WORK TO COMPLETE: Nothing but the lines from the one with "does (R111). -/" through the end of the records below should be written out, and each must match word for word.

_____

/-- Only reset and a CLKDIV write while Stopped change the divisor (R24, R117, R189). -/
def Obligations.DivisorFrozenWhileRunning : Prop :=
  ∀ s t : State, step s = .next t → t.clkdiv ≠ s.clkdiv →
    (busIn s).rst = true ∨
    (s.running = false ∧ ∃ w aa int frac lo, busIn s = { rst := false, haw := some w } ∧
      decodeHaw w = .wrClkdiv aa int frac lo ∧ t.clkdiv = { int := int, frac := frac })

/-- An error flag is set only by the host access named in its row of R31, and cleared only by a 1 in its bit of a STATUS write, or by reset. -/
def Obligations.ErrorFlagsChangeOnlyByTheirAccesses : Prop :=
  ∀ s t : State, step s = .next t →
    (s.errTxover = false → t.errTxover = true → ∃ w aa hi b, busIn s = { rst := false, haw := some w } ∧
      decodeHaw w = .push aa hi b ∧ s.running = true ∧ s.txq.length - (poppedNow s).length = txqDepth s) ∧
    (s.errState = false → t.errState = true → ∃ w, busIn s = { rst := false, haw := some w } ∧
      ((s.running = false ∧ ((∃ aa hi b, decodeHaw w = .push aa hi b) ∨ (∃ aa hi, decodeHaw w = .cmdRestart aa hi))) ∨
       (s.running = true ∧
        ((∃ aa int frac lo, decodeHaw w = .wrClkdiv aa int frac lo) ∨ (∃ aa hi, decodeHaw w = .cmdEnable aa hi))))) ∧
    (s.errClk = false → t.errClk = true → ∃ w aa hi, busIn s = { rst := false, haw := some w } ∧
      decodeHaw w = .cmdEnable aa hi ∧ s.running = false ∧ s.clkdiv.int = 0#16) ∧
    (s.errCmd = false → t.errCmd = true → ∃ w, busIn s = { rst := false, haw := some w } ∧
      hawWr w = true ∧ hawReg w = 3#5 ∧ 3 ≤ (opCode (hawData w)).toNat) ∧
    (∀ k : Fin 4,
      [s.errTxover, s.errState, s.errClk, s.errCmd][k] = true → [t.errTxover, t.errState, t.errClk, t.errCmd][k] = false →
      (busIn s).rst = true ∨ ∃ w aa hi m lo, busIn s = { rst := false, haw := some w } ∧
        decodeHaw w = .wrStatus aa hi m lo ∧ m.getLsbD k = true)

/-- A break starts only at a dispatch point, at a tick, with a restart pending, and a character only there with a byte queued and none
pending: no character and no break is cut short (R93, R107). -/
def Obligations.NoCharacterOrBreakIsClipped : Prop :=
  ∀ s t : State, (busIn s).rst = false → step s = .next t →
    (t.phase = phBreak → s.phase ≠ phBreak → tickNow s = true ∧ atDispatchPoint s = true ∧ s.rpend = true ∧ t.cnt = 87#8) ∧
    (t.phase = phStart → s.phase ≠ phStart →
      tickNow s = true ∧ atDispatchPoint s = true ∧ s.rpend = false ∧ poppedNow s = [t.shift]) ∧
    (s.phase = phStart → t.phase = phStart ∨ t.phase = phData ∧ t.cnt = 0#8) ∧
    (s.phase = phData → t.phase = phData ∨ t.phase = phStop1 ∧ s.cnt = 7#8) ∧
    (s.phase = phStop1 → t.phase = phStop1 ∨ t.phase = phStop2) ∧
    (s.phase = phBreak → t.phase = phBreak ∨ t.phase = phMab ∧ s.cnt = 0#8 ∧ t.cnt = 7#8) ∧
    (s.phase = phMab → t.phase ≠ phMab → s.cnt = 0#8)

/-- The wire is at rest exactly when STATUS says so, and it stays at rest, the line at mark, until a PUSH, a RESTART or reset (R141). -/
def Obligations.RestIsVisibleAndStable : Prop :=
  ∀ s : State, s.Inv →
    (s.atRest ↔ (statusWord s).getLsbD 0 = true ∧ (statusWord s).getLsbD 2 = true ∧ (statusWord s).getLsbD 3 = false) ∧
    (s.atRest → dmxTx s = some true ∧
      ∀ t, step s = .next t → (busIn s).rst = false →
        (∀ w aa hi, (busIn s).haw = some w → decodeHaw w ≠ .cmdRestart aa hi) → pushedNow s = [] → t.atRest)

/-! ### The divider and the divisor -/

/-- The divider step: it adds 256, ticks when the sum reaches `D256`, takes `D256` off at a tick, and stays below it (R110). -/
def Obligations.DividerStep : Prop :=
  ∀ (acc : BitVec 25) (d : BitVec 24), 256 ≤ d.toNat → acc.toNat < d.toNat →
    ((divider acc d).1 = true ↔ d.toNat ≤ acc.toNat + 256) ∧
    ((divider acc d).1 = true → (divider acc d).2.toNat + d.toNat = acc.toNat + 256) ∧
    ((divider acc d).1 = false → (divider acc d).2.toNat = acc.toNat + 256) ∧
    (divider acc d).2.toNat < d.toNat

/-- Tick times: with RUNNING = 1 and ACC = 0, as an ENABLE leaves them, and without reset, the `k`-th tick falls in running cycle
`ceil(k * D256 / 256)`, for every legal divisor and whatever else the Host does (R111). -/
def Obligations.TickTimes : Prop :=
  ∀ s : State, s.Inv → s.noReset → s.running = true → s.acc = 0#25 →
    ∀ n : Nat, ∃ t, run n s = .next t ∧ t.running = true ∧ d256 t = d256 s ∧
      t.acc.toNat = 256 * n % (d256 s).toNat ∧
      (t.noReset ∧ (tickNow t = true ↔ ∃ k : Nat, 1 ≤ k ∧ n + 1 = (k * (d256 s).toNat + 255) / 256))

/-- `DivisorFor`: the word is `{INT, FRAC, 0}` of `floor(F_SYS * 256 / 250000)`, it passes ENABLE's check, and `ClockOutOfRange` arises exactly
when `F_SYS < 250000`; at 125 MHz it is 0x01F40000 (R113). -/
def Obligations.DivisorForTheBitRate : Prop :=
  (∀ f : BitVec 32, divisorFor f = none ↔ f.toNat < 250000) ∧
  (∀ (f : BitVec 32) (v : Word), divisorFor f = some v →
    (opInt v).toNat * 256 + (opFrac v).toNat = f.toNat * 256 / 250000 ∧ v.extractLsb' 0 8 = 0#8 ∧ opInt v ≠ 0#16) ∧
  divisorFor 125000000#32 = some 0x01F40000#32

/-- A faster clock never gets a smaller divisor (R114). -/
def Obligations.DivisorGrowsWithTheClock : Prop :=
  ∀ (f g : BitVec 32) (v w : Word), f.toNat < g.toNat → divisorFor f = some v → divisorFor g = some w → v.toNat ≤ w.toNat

_____

ANSWER AREA:
`ceil(k * D256 / 256)`, for every legal divisor and whatever else the Host does (R111). -/
def Obligations.TickTimes : Prop :=
  ∀ s : State, s.Inv → s.noReset → s.running = true → s.acc = 0#25 →
    ∀ n : Nat, ∃ t, run n s = .next t ∧ t.running = true ∧ d256 t = d256 s ∧
      t.acc.toNat = 256 * n % (d256 s).toNat ∧
      (t.noReset ∧ (tickNow t = true ↔ ∃ k : Nat, 1 ≤ k ∧ n + 1 = (k * (d256 s).toNat + 255) / 256))

/-- `DivisorFor`: the word is `{INT, FRAC, 0}` of `floor(F_SYS * 256 / 250000)`, it passes ENABLE's check, and `ClockOutOfRange` arises exactly
when `F_SYS < 250000`; at 125 MHz it is 0x01F40000 (R113). -/
def Obligations.DivisorForTheBitRate : Prop :=
  (∀ f : BitVec 32, divisorFor f = none ↔ f.toNat < 250000) ∧
  (∀ (f : BitVec 32) (v : Word), divisorFor f = some v →
    (opInt v).toNat * 256 + (opFrac v).toNat = f.toNat * 256 / 250000 ∧ v.extractLsb' 0 8 = 0#8 ∧ opInt v ≠ 0#16) ∧
  divisorFor 125000000#32 = some 0x01F40000#32

/-- A faster clock never gets a smaller divisor (R114). -/
def Obligations.DivisorGrowsWithTheClock : Prop :=
  ∀ (f g : BitVec 32) (v w : Word), f.toNat < g.toNat → divisorFor f = some v → divisorFor g = some w → v.toNat ≤ w.toNat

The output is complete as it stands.